━━━ DATA FOR THIS TASK
/-- R375, R383, R322, R215, R407, R412: a host access that an HDM decoder leads to a populated address reads or writes the line's home, and a read's
bytes go to the host; behind one that waits, or at a home that serves others first, it waits; the host's advance of `SVCHEAD` lets the waiting request
enter the ring; a page response wakes the thread that waits for the page, by a retry or with the trap; data of a peer land, with their poison, at the
rope's context, the last of them counted at the rope and acknowledged; without a rope the data wait for the last, and the whole range has to lie in an
open umbra. What an access that no decoder leads to a populated address does is the model's choice (log 51), and that the data wait is too (log 20).
-/
def HostAndPeerAccesses : Prop :=
  (∀ (s : State) (n ha : Nat) (d : HdmDecoder), s.pf.hdm = [(n, d)] →
    let pa := d.target + (ha - d.base)
    let reached : Prop := d.base ≤ ha ∧ ha < d.base + d.len ∧ pa < 2 ^ 41 ∧ pa % 2 ^ 35 < 20 * 2 ^ 30
    (reached → s.decodeHdm ha = some pa) ∧ (¬ reached → s.decodeHdm ha = none)) ∧
  (∀ (s : State) (ha size : Nat) (v : Word), size ≤ 8 → s.inbound = [] → HomesFree s →
    (s.decodeHdm ha = none → exec (.hostCxlMemAccess true ha size v) s = .next s ∧
      ∃ (t : State) (bs : List Byte), exec (.hostCxlMemAccess false ha size v) s = .next t ∧
        t = { s with sent := s.sent ++ [.hostData ha bs false], fresh := t.fresh } ∧ bs.length = size) ∧
    (∀ pa, s.decodeHdm ha = some pa →
      (∃ poison : Bool, exec (.hostCxlMemAccess false ha size v) s =
        .next { s with sent := s.sent ++ [.hostData ha ((List.range size).map fun i => s.mem.read (pa + i)) poison] }) ∧
      (Canonical s → (∀ e ∈ s.parts, e.2.enabled = false) → ∃ t : State, exec (.hostCxlMemAccess true ha size v) s = .next t ∧
        t.cur = s.cur ∧ Stored s t (.phys pa) size v.toNat))) ∧
  (∀ (s : State) (write : Bool) (ha size : Nat) (v : Word),
    s.inbound ≠ [] ∨ (∃ pa, s.decodeHdm ha = some pa ∧ s.agentWaits (s.hostLoc pa) 0 = true) →
    ∃ t : State, exec (.hostCxlMemAccess write ha size v) s = .next t ∧ Move.unit .inbound 0 0 0 ∈ t.agenda ∧
      t = { s with inbound := s.inbound ++ [.access write ha size v], agenda := t.agenda }) ∧
  (∀ (s : State) (p : Nat) (v : Word),
    (s.syscs = [] → UnitStep (exec (.svcheadWrite p v) s) s fun t => t.part p = { s.part p with svcHead := v.toNat } ∧ t.hostMem = s.hostMem) ∧
    (∀ x u, s.syscs = [x] → x.part = p → x.sent = false → (s.mapPart p fun t => { t with svcHead := v.toNat }).putService x = some u →
      ∃ t : State, exec (.svcheadWrite p v) s = .next t ∧ t.cur = s.cur ∧ t.hostMem = u.hostMem ∧ t.irqs = u.irqs ∧
        t.syscs = [{ x with sent := true }])) ∧
  (∀ (s : State) (n : Word) (trap : TrapRec) (k : Task), s.cur.wait = .fault n trap → s.cur.task = some k → k.host ≠ none →
    (∃ t : State, exec (.atsPageResponse s.cur.id 0) s = .next t ∧ t.cur = { s.cur with wait := .ready, mid := true } ∧ SameBytes s t) ∧
    (Enters s → trap.kind ≠ 0x05 → trap.kind ≠ 0x06 → ∀ j : BitVec 2, j = 1 ∨ j = 2 →
      ∃ t : State, exec (.atsPageResponse s.cur.id j) s = .next t ∧ SameBytes s t ∧ t.cur.regs.tpc = s.pc ∧
        t.cur.regs.pc = s.cur.regs.tvec ∧ t.cur.regs.tkind = (if j = 1 then 0x04 else 0x03) ∧ t.cur.regs.taddr = trap.taddr ∧
        t.cur.wait = .ready) ∧
    exec (.atsPageResponse s.cur.id 3) s = .next s) ∧
  (∀ (s u : State) (p : Nat) (rdst rtgt len : Word) (data : List Byte) (poison : List Bool) (pub : Bool) (g : Nat), rtgt ≠ 0 → s.inbound = [] → HomesFree s → Canonical u →
    u.faults = [] →
    let c := (s.part p).resident
    s.packetWord p c rdst 1 1 0 = some (g, u) → (∃ a, u.physOf p g = some a ∧ a % 64 + data.length ≤ 64) →
    (∀ j < data.length, (u.part p).windowAt (g + j) = none) →
    (∃ t : State, exec (.rcopyRemoteArrival p rdst ⟨data, poison⟩ false rtgt pub len) s = .next t ∧ t.cur = u.cur ∧
      (data.length = 64 → poison.length = 8 → g % 64 = 0 → ∀ j < 8, t.dwordPoisoned (.dram p (g + 8 * j)) = poison.getD j false) ∧
      ∀ a, u.physOf p g = some a → ∀ x, t.mem.read x = if a ≤ x ∧ x < a + data.length then data.getD (x - a) 0 else u.mem.read x) ∧
    ∀ g' v, ((u.writeBy 0 (.dram p g) data poison).releasePrt 0).packetWord p c rtgt 16 1 16 = some (g', v) → (∃ a, v.physOf p g' = some a) → g' % 16 = 0 →
      (∀ j < 16, (v.part p).windowAt (g' + j) = none) →
      ¬ brokenOf (v.readD p g') → len.toNat ≤ (v.readD p (g' + 8)).toNat → ¬ (pendOf (v.readD p g') = 0 ∧ (v.readD p (g' + 8)).toNat = len.toNat) →
      Canonical v → ∃ t : State, exec (.rcopyRemoteArrival p rdst ⟨data, poison⟩ true rtgt pub len) s = .next t ∧ t.cur = v.cur ∧
        Stored v t (.dram p (g' + 8)) 8 ((v.readD p (g' + 8)).toNat - len.toNat) ∧
        .rcopyAck p (rdst + BitVec.ofNat 64 data.length - len) rtgt len.toNat 0 ∈ t.sent) ∧
  (∀ (s : State) (p : Nat) (rdst len : Word) (data : List Byte) (poison : List Bool) (pub : Bool),
    let base := rdst + BitVec.ofNat 64 data.length - len
    let last := exec (.rcopyRemoteArrival p rdst ⟨data, poison⟩ true 0 pub len) s
    exec (.rcopyRemoteArrival p rdst ⟨data, poison⟩ false 0 pub len) s =
      .next { s with arrivals := s.arrivals ++ [{ part := p, va := rdst, data := data, poison := poison }] } ∧
    ((∀ u ∈ (s.part p).umbras, u.ctx ≠ (s.part p).resident ∨ u.cut = true ∨ base.toNat < u.base ∨ u.base + u.len < base.toNat + len.toNat) →
      UnitStep last s fun t => t.mem = s.mem ∧ t.sent = s.sent ++ [.rcopyAck p base 0 len.toNat 3]) ∧
    (∀ u, (s.part p).umbras = [u] → u.ctx = (s.part p).resident → u.cut = false → u.base ≤ base.toNat → base.toNat + len.toNat ≤ u.base + u.len →
      ∃ t : State, last = .next t ∧ t.cur = s.cur ∧
        (pub = false → .rcopyAck p base 0 len.toNat 0 ∈ t.sent) ∧
        (pub = true → (∃ y ∈ (t.part p).umbras, y.id = u.id ∧ y.cut = true ∧ y.remote = some (base, len.toNat)) ∧
          Move.unit .flip p u.id 0 ∈ t.agenda)))

end Sys2Proof.Claims

namespace Sys2Proof.Claims

/-! ### Partitions (22 R396 to R421) -/

/-- The bits of a `PDESC` word that name fields (22 R396). -/
def pdescFields (v : Word) : Nat :=
  v.toNat / 2 ^ 59 * 2 ^ 59 + v.toNat / 2 ^ 48 % 2 ^ 6 * 2 ^ 48 + v.toNat / 2 ^ 8 % 2 ^ 6 * 2 ^ 8 + v.toNat % 2 ^ 6

/-- The first and last column and the `VMID` that a `PDESC` word names. -/
def firstOf (v : Word) : Nat := v.toNat % 2 ^ 6
def lastOf (v : Word) : Nat := v.toNat / 2 ^ 8 % 2 ^ 6
def vmidOf (v : Word) : Nat := v.toNat / 2 ^ 48 % 2 ^ 6

/-- A `PDESC` word may create a partition (22 R397): its columns are free, none of their frames is owned, and its `VMID` is in no other use. -/
def Creates (s : State) (p : Nat) (v : Word) : Prop :=
  firstOf v ≤ lastOf v ∧
  (∀ e ∈ s.parts, e.1 ≠ p → e.2.enabled = true → (lastOf v < firstOf e.2.pdesc ∨ lastOf e.2.pdesc < firstOf v) ∧ vmidOf e.2.pdesc ≠ vmidOf v) ∧
  ∀ e ∈ s.frames, firstOf v ≤ e.1 / 640 → e.1 / 640 ≤ lastOf v → ∀ m, e.2 ≠ .owned m

/-- A queue as the driver assigns it (21 R377, R385): a ring of 4 KiB to 1 MiB, aligned to its size, empty, and for its VF; a queue of a context other
than the first, which a new partition runs, is switched out (21 R387). Which ring, and whether the queue is enabled, is the driver's choice (log 52).
-/
def Assigned (x : Queue) (p : Nat) : Prop :=
  let size := x.qcb.ctrl.toNat % 32
  12 ≤ size ∧ size ≤ 20 ∧ x.qcb.base.toNat % 2 ^ size = 0 ∧ x.qcb.ctrl.toNat / 2 ^ 8 % 2 ^ 8 = p ∧ x.qcb.head = 0 ∧ x.tail = 0 ∧
  x.qcb.state = (if x.qcb.ctrl.toNat / 2 ^ 16 % 2 ^ 3 = 0 then 0 else 3) ∧ x.shadow = x.qcb

/-- R397: a write of `PDESC` with `EN` creates the partition, with its clusters running and its queues assigned, or is refused. -/
def PartitionsAreCreated : Prop :=
  ∀ (p : Nat) (v : Word) (s : State), p < 64 → (s.part p).enabled = false → v.getLsbD 63 = true →
    (∀ e ∈ s.parts, e.2.enabled = true → firstOf e.2.pdesc ≤ lastOf e.2.pdesc) →
    (Creates s p v → ∃ t : State, exec (.pdescWrite p v) s = .next t ∧ t.cur = s.cur ∧ t.mem = s.mem ∧ (t.part p).pdesc.toNat = pdescFields v ∧
      (t.part p).running = true ∧ (t.part p).resident = 0 ∧ (t.part p).vacant = false ∧
      (∀ l, l < 8 * (lastOf v + 1 - firstOf v) → (t.cluster (8 * firstOf v + l)).stopped = false) ∧
      (∀ q, q < 16 → Assigned (t.queue p q) p) ∧ ∀ j, j ≠ p → t.part j = s.part j) ∧
    (¬ Creates s p v → exec (.pdescWrite p v) s = .next s)

/-- R397: a write of `PDESC` of an enabled partition destroys it while it is stopped, and else changes nothing. -/
def PartitionsAreDestroyed : Prop :=
  ∀ (p : Nat) (v : Word) (s : State), p < 64 → (s.part p).enabled = true →
    (pdescFields v + 2 ^ 63 ≠ (s.part p).pdesc.toNat ∨ (s.part p).stopped = false → exec (.pdescWrite p v) s = .next s) ∧
    (pdescFields v + 2 ^ 63 = (s.part p).pdesc.toNat → (s.part p).stopped = true → ∃ t : State, exec (.pdescWrite p v) s = .next t ∧
      t.cur = s.cur ∧ t.mem = s.mem ∧ (t.part p).enabled = false ∧ ∀ r ∈ t.regs, r.part ≠ p)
━━━━━━
TASK DESCRIPTION: Your task is to restate, word for word, the lines from the beginning of the records to the line with "rope's context, the", inclusive.

COMPLETED TASK:
/-- R375, R383, R322, R215, R407, R412: a host access that an HDM decoder leads to a populated address reads or writes the line's home, and a read's
bytes go to the host; behind one that waits, or at a home that serves others first, it waits; the host's advance of `SVCHEAD` lets the waiting request
enter the ring; a page response wakes the thread that waits for the page, by a retry or with the trap; data of a peer land, with their poison, at the
rope's context, the last of them counted at the rope and acknowledged; without a rope the data wait for the last, and the whole range has to lie in an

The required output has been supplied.